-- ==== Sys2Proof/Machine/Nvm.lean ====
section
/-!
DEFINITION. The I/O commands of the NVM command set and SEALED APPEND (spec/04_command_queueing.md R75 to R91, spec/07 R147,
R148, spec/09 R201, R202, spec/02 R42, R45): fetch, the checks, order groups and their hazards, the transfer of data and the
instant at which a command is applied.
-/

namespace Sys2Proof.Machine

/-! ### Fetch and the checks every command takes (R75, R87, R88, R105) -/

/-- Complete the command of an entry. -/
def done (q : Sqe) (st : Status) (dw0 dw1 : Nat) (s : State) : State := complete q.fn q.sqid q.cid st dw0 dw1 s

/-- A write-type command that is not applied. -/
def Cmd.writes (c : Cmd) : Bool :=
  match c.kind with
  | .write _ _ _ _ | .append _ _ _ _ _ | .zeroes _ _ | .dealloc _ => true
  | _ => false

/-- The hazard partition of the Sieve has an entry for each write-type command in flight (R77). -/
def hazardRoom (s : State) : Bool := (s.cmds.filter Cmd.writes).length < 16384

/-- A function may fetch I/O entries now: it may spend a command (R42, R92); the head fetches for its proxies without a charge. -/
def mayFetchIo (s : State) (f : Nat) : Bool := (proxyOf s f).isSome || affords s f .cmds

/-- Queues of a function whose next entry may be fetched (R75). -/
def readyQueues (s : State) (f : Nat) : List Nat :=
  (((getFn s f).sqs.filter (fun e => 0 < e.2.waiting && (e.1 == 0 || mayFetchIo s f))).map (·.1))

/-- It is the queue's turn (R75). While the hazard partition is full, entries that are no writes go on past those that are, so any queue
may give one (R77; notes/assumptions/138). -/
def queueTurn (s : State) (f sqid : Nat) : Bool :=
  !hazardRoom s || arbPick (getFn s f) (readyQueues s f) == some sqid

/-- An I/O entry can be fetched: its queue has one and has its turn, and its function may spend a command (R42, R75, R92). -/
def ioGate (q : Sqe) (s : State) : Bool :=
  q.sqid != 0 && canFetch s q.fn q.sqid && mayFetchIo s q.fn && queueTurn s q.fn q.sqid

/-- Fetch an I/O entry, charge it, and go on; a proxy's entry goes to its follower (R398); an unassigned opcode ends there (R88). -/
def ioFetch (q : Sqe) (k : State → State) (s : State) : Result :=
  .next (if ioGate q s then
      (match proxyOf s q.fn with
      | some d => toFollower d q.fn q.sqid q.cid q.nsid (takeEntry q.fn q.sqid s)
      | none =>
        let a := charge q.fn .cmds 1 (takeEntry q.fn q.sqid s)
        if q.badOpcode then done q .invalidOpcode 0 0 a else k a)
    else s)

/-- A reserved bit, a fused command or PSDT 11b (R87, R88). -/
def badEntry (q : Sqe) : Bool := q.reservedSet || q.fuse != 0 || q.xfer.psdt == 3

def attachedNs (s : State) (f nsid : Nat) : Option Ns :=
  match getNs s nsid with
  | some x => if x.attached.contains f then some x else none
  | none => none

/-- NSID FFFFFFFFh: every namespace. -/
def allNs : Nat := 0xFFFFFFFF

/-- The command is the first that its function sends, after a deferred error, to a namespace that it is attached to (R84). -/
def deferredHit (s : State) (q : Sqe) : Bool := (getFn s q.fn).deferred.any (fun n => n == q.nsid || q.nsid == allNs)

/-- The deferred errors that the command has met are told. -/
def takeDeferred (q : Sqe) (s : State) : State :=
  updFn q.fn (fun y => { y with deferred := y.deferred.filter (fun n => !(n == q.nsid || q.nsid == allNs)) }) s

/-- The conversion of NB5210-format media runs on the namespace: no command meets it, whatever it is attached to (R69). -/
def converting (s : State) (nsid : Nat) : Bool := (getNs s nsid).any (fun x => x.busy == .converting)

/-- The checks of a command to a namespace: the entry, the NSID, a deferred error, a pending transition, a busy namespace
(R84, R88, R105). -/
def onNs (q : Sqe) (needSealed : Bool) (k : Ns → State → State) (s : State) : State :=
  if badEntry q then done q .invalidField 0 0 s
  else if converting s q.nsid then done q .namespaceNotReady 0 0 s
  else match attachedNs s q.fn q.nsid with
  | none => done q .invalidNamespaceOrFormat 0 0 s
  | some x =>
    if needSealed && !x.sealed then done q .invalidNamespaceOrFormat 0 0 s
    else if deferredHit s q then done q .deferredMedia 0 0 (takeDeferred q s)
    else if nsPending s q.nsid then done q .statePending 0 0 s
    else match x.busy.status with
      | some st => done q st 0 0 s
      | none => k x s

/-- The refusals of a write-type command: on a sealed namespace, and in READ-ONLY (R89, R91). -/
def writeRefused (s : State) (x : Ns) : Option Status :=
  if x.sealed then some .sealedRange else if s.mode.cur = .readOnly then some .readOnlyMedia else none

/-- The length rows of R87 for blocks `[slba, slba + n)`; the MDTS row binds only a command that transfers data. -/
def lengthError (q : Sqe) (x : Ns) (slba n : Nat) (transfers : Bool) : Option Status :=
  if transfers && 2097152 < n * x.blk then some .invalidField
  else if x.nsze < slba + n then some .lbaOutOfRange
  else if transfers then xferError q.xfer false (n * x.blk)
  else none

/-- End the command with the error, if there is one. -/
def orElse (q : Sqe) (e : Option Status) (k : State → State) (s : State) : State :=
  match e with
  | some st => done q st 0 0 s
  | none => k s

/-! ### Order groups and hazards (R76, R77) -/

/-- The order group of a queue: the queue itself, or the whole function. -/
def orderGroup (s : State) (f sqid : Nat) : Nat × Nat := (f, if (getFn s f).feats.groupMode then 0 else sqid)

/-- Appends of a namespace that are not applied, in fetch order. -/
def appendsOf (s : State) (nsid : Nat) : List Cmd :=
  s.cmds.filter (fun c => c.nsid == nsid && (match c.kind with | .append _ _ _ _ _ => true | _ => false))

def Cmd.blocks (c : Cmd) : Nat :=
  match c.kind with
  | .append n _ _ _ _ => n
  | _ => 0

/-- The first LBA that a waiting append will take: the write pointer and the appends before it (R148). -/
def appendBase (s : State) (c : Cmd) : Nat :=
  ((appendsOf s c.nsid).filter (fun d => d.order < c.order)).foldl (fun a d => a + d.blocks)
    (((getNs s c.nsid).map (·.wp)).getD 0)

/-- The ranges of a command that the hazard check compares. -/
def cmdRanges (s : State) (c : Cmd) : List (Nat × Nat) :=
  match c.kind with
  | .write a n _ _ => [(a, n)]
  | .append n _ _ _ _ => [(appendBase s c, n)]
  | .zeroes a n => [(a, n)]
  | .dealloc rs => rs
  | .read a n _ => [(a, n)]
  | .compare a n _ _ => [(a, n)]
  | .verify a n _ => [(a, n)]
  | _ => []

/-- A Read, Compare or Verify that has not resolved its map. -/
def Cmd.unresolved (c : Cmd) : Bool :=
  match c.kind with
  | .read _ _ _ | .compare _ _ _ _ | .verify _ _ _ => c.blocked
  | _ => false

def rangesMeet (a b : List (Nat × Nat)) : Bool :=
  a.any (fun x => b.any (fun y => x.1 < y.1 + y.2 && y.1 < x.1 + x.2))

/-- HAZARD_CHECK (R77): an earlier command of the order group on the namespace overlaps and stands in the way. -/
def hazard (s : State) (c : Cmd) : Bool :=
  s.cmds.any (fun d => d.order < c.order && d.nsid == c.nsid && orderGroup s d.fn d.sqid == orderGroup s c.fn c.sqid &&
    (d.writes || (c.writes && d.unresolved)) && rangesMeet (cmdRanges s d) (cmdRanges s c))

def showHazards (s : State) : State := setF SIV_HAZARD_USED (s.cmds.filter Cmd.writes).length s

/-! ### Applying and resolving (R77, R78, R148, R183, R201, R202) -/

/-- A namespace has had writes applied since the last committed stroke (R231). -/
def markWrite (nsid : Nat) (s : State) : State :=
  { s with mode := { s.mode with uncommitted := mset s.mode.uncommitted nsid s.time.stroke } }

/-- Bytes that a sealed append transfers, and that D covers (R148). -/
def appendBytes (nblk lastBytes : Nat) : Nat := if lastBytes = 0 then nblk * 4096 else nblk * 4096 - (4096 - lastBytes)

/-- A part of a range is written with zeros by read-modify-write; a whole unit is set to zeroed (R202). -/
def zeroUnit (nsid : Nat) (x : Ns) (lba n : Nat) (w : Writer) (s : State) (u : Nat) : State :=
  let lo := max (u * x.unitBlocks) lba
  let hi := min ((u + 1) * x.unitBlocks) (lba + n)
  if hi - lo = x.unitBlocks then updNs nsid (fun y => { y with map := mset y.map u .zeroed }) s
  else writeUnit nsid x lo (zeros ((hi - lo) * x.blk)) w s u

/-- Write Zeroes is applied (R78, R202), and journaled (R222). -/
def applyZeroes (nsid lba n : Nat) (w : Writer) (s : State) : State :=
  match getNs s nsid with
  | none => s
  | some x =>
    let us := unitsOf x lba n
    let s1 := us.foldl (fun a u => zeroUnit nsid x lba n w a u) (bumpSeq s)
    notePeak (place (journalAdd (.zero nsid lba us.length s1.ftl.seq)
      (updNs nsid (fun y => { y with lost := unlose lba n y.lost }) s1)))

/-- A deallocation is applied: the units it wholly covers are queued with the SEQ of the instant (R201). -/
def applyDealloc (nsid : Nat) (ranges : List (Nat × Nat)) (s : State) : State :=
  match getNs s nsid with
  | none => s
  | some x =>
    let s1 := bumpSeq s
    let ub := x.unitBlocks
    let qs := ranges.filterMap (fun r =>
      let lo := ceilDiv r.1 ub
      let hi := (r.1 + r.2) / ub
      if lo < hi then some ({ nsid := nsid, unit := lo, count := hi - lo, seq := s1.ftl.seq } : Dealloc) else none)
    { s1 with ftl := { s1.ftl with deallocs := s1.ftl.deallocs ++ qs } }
---
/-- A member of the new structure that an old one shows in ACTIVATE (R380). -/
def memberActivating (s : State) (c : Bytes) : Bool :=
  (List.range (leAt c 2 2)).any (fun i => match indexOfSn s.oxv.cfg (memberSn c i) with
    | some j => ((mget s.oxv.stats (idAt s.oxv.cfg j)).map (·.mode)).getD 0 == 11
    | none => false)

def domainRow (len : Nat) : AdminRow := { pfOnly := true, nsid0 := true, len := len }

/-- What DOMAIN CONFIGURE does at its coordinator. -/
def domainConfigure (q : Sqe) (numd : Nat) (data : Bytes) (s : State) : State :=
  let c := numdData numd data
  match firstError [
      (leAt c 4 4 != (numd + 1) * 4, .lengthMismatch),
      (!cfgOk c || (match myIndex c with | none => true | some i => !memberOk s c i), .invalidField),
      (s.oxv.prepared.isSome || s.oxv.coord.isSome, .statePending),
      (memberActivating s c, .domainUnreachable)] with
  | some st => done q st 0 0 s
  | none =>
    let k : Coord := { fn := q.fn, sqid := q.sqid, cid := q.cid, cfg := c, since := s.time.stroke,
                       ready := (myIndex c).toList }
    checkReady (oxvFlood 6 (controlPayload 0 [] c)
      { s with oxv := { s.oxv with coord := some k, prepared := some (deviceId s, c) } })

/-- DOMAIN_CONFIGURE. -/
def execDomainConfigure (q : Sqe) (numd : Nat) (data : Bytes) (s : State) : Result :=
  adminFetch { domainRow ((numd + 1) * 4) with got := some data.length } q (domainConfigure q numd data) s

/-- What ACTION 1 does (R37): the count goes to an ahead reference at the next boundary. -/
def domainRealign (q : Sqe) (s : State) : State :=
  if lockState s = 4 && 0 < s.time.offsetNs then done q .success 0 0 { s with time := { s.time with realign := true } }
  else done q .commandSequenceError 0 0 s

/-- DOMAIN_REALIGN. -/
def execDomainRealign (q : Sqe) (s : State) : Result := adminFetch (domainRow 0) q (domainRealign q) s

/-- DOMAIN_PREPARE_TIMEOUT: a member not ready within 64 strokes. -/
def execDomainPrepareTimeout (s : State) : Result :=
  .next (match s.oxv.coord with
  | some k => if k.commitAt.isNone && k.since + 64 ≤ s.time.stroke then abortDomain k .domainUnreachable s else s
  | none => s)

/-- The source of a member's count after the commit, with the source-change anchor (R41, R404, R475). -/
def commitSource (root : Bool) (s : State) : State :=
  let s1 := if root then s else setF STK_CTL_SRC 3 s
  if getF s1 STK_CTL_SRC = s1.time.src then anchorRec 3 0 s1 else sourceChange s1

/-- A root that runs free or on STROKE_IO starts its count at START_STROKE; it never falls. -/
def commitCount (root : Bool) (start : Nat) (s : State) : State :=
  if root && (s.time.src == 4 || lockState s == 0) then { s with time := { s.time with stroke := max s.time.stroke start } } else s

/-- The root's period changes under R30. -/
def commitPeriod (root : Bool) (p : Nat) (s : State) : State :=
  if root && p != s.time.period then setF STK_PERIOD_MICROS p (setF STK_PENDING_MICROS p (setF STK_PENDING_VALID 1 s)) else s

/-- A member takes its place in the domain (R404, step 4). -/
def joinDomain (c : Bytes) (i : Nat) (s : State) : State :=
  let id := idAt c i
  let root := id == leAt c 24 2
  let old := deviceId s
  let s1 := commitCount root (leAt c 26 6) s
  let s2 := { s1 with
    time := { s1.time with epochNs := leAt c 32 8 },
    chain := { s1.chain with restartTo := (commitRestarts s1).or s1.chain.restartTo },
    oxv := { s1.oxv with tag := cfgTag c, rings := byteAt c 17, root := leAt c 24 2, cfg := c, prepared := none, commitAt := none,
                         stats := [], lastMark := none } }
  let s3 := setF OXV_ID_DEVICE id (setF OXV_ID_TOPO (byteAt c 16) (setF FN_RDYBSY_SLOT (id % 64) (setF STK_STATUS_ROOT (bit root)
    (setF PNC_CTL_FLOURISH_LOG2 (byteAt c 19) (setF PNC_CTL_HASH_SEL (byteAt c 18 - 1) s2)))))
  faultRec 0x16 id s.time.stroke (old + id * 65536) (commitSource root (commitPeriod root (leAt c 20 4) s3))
==
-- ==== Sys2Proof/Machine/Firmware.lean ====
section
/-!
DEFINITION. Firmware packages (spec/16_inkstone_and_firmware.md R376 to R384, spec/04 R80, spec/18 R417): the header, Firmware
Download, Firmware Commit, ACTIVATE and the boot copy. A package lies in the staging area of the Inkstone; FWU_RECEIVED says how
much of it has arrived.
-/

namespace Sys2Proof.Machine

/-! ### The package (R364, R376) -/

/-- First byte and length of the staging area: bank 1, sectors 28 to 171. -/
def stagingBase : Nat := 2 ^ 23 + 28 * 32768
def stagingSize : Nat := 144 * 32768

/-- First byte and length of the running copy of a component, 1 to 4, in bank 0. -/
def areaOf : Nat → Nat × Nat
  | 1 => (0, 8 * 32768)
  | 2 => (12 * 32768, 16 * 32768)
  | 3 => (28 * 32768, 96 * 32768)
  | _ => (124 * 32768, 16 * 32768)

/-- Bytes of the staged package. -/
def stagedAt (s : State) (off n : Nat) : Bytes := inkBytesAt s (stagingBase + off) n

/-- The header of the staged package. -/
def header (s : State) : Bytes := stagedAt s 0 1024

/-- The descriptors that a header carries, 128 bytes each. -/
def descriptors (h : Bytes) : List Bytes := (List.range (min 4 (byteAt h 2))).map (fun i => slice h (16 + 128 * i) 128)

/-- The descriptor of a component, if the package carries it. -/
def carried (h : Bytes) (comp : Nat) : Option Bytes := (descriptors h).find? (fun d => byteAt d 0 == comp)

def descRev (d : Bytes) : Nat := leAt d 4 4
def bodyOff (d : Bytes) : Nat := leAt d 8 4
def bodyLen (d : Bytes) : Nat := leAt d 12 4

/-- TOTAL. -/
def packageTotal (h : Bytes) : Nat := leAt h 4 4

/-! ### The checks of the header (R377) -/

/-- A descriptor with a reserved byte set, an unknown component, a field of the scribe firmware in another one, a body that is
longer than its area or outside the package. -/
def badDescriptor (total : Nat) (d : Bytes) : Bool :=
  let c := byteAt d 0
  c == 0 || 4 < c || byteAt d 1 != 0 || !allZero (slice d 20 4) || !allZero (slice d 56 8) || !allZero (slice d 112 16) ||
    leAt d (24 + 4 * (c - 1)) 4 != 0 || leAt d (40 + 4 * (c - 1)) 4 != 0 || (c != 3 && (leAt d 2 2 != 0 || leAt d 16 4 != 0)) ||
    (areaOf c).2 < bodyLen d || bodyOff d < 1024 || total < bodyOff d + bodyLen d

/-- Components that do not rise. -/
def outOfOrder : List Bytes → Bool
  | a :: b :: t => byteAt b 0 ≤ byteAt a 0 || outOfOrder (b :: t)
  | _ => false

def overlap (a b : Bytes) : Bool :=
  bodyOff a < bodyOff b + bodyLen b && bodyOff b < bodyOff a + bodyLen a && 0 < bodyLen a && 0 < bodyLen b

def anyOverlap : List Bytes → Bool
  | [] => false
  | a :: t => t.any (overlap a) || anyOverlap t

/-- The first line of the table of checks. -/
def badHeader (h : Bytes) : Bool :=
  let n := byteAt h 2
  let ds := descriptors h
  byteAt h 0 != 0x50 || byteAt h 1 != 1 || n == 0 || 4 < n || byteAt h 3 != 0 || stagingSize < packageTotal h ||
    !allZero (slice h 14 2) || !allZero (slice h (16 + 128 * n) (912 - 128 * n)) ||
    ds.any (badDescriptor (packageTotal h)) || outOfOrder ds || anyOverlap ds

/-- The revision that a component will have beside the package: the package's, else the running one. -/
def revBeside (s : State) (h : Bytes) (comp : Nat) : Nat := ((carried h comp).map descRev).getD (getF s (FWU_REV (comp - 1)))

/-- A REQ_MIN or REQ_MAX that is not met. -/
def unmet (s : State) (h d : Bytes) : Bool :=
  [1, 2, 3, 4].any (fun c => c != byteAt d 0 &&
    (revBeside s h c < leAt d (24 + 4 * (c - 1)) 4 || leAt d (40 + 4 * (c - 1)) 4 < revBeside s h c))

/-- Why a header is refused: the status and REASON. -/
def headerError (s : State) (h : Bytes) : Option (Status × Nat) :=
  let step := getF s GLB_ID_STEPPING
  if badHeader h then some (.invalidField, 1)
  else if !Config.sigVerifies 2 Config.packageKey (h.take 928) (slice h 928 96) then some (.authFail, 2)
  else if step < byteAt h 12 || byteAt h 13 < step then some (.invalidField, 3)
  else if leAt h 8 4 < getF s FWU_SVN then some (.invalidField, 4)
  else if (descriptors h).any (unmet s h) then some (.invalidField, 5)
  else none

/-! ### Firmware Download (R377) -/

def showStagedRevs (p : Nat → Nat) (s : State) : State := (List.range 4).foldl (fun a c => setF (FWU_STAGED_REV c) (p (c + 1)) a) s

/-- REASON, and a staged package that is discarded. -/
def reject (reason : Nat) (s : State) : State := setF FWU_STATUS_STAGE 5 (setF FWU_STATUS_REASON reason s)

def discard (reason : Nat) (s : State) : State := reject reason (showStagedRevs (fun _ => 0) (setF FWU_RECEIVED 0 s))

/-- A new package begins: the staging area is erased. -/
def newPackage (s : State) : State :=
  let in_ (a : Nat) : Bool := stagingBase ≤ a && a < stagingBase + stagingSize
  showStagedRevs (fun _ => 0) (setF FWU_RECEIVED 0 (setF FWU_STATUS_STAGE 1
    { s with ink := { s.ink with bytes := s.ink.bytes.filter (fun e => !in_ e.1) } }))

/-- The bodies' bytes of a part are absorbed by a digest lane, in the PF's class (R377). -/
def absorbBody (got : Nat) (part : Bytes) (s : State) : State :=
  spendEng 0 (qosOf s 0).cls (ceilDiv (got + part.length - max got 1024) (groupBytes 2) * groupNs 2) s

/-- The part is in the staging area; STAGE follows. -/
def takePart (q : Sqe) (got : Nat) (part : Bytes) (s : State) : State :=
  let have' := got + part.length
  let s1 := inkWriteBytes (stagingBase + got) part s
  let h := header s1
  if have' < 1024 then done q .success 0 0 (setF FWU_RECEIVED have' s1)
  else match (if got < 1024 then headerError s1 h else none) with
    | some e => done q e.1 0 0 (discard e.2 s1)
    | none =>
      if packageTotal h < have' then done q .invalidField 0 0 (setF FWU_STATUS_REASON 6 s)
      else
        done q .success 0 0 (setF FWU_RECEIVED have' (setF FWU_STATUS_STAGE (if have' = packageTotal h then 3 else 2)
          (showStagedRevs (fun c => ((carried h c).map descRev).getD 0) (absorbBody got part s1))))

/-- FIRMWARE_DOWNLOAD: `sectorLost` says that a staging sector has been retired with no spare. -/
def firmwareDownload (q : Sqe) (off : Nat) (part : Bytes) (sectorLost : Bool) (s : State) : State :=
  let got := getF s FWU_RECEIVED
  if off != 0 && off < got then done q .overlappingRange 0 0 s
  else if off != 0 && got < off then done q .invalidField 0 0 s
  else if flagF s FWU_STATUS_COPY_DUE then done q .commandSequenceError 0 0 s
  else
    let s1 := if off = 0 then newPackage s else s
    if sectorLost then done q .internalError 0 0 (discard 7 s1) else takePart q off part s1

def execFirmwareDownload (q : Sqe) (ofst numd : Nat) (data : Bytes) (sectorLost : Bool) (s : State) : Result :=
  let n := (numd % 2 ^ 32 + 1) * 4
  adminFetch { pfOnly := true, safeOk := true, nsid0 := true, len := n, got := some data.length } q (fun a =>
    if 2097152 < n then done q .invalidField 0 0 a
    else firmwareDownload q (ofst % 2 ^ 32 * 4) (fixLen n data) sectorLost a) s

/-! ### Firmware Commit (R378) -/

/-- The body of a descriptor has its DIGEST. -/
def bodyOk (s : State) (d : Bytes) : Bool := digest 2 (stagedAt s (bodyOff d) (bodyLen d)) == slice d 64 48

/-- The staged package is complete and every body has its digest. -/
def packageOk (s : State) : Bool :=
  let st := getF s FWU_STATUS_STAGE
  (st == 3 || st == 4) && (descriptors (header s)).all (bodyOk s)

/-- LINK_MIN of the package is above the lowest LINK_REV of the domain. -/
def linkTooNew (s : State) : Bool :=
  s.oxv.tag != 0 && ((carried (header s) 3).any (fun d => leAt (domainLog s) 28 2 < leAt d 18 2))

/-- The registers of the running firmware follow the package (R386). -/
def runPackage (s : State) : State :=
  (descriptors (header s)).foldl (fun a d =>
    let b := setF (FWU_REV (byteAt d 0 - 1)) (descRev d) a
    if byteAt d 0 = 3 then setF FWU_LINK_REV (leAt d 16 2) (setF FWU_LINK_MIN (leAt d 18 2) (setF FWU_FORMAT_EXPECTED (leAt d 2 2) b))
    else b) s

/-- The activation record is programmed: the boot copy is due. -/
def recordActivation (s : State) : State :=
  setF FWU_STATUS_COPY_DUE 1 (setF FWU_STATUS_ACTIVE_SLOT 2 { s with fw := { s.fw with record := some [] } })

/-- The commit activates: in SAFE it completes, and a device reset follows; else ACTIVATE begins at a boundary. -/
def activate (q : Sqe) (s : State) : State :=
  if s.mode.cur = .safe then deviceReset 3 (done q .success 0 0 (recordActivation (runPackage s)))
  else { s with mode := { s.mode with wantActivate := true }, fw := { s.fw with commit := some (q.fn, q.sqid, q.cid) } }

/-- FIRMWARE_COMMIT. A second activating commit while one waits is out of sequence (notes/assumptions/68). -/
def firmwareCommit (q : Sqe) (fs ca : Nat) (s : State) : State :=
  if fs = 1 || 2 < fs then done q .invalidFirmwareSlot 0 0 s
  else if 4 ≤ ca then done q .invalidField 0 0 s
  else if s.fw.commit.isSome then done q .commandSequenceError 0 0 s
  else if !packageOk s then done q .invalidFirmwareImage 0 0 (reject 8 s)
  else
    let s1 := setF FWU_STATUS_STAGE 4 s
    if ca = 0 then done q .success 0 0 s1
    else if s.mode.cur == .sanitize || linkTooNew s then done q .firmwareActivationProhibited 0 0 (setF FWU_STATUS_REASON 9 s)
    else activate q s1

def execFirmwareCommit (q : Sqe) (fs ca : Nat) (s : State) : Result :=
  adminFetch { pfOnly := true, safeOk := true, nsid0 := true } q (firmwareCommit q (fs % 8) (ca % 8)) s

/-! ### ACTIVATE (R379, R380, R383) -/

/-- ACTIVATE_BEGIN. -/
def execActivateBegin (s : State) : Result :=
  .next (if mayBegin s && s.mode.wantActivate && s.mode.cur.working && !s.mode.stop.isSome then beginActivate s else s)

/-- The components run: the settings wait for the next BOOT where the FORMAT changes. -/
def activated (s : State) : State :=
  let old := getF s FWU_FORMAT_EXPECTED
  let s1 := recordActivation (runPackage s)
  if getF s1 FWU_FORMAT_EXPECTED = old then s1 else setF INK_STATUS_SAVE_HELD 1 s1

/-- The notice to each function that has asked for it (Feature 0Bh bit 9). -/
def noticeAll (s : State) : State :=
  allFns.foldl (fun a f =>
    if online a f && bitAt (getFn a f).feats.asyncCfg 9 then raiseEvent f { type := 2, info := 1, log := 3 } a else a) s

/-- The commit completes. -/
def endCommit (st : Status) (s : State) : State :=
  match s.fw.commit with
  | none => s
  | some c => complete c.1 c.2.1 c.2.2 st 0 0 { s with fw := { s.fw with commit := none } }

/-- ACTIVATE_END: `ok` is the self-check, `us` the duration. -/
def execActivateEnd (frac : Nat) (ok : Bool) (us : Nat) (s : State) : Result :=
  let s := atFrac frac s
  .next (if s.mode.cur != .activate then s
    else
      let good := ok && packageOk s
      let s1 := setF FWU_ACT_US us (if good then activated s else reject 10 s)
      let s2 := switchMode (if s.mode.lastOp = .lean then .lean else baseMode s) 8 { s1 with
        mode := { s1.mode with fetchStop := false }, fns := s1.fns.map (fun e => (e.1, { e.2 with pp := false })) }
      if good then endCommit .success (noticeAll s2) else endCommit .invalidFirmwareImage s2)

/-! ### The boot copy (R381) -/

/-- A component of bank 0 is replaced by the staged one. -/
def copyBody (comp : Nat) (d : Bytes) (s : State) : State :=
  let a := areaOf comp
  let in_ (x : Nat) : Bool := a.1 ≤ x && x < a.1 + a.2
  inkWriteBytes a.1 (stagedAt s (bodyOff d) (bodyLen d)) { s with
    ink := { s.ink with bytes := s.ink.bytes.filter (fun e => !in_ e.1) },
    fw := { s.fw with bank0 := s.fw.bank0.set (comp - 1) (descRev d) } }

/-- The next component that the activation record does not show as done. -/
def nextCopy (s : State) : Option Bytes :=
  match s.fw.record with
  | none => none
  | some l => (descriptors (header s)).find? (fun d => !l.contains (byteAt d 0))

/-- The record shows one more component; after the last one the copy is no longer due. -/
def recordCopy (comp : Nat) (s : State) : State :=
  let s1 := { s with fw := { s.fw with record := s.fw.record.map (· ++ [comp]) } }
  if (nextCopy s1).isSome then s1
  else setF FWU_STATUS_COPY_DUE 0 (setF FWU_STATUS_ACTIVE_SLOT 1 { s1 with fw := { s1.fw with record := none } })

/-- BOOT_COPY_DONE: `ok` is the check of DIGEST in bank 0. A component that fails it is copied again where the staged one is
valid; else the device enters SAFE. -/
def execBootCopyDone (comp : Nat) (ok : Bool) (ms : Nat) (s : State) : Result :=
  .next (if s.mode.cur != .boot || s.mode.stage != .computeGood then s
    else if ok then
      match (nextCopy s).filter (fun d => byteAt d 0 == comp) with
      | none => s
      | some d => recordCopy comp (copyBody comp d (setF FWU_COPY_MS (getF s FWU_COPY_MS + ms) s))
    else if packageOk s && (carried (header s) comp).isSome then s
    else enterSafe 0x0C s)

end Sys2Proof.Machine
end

Work instructions: Transcribe, exactly and without additions, the lines of the records above, beginning with the line that contains "checkReady (oxvFlood 6" and ending with the line that contains "R404, R475). -/", both included.

Answer space:
    checkReady (oxvFlood 6 (controlPayload 0 [] c)
      { s with oxv := { s.oxv with coord := some k, prepared := some (deviceId s, c) } })

/-- DOMAIN_CONFIGURE. -/
def execDomainConfigure (q : Sqe) (numd : Nat) (data : Bytes) (s : State) : Result :=
  adminFetch { domainRow ((numd + 1) * 4) with got := some data.length } q (domainConfigure q numd data) s

/-- What ACTION 1 does (R37): the count goes to an ahead reference at the next boundary. -/
def domainRealign (q : Sqe) (s : State) : State :=
  if lockState s = 4 && 0 < s.time.offsetNs then done q .success 0 0 { s with time := { s.time with realign := true } }
  else done q .commandSequenceError 0 0 s

/-- DOMAIN_REALIGN. -/
def execDomainRealign (q : Sqe) (s : State) : Result := adminFetch (domainRow 0) q (domainRealign q) s

/-- DOMAIN_PREPARE_TIMEOUT: a member not ready within 64 strokes. -/
def execDomainPrepareTimeout (s : State) : Result :=
  .next (match s.oxv.coord with
  | some k => if k.commitAt.isNone && k.since + 64 ≤ s.time.stroke then abortDomain k .domainUnreachable s else s
  | none => s)

/-- The source of a member's count after the commit, with the source-change anchor (R41, R404, R475). -/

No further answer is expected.